**Given records:**
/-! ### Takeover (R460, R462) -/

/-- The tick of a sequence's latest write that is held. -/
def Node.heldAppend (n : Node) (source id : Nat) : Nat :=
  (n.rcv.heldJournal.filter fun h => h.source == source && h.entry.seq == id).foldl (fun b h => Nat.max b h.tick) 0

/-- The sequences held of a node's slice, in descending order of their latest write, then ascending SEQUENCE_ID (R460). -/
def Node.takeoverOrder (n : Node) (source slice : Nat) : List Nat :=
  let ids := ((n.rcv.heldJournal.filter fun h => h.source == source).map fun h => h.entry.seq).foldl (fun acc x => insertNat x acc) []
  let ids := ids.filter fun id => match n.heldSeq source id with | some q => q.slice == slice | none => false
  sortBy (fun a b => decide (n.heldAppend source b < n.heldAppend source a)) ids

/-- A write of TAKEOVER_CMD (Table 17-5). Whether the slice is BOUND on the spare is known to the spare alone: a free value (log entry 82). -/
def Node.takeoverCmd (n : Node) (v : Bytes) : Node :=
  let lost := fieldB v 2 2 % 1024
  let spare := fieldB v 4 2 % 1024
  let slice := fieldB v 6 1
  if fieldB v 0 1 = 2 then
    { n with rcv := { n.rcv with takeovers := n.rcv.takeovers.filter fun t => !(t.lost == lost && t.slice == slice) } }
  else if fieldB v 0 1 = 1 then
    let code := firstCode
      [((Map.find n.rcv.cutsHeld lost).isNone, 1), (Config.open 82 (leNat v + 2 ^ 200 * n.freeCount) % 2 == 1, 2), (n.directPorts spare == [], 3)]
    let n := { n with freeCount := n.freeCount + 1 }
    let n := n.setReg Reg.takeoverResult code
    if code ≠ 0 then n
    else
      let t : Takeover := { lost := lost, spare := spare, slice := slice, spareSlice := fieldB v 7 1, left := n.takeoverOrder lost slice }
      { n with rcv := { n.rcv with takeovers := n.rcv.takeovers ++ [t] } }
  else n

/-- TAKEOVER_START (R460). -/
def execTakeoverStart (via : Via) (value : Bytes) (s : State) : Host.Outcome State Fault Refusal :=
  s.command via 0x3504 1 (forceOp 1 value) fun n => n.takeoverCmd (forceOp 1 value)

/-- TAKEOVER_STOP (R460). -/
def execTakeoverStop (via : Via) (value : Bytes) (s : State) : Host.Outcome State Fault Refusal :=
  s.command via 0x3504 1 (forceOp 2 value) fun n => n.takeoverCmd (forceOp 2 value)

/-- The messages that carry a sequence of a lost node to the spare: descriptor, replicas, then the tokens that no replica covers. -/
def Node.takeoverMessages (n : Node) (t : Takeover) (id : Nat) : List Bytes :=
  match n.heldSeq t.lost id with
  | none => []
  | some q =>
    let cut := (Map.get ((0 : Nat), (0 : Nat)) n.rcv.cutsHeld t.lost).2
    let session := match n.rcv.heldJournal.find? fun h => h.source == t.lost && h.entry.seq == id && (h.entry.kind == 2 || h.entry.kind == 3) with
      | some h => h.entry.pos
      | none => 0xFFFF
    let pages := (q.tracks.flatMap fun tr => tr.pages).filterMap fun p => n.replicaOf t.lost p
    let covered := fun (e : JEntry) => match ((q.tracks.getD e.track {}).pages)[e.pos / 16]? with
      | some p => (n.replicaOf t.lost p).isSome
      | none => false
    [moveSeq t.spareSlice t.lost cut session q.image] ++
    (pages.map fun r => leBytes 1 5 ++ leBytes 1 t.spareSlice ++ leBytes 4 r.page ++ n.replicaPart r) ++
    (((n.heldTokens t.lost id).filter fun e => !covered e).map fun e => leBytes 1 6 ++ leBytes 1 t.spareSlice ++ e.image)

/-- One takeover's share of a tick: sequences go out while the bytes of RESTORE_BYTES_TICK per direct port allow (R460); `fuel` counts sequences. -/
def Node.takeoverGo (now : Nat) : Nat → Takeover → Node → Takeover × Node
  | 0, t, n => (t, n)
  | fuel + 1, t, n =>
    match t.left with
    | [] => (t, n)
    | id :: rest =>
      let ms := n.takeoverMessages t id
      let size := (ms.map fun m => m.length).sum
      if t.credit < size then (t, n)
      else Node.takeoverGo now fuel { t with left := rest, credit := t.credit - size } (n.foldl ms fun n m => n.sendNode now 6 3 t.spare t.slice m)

**Exercise objective:** Search the data for "replicaOf". Copy each line that has it.

**Result of the exercise:**
    let pages := (q.tracks.flatMap fun tr => tr.pages).filterMap fun p => n.replicaOf t.lost p
      | some p => (n.replicaOf t.lost p).isSome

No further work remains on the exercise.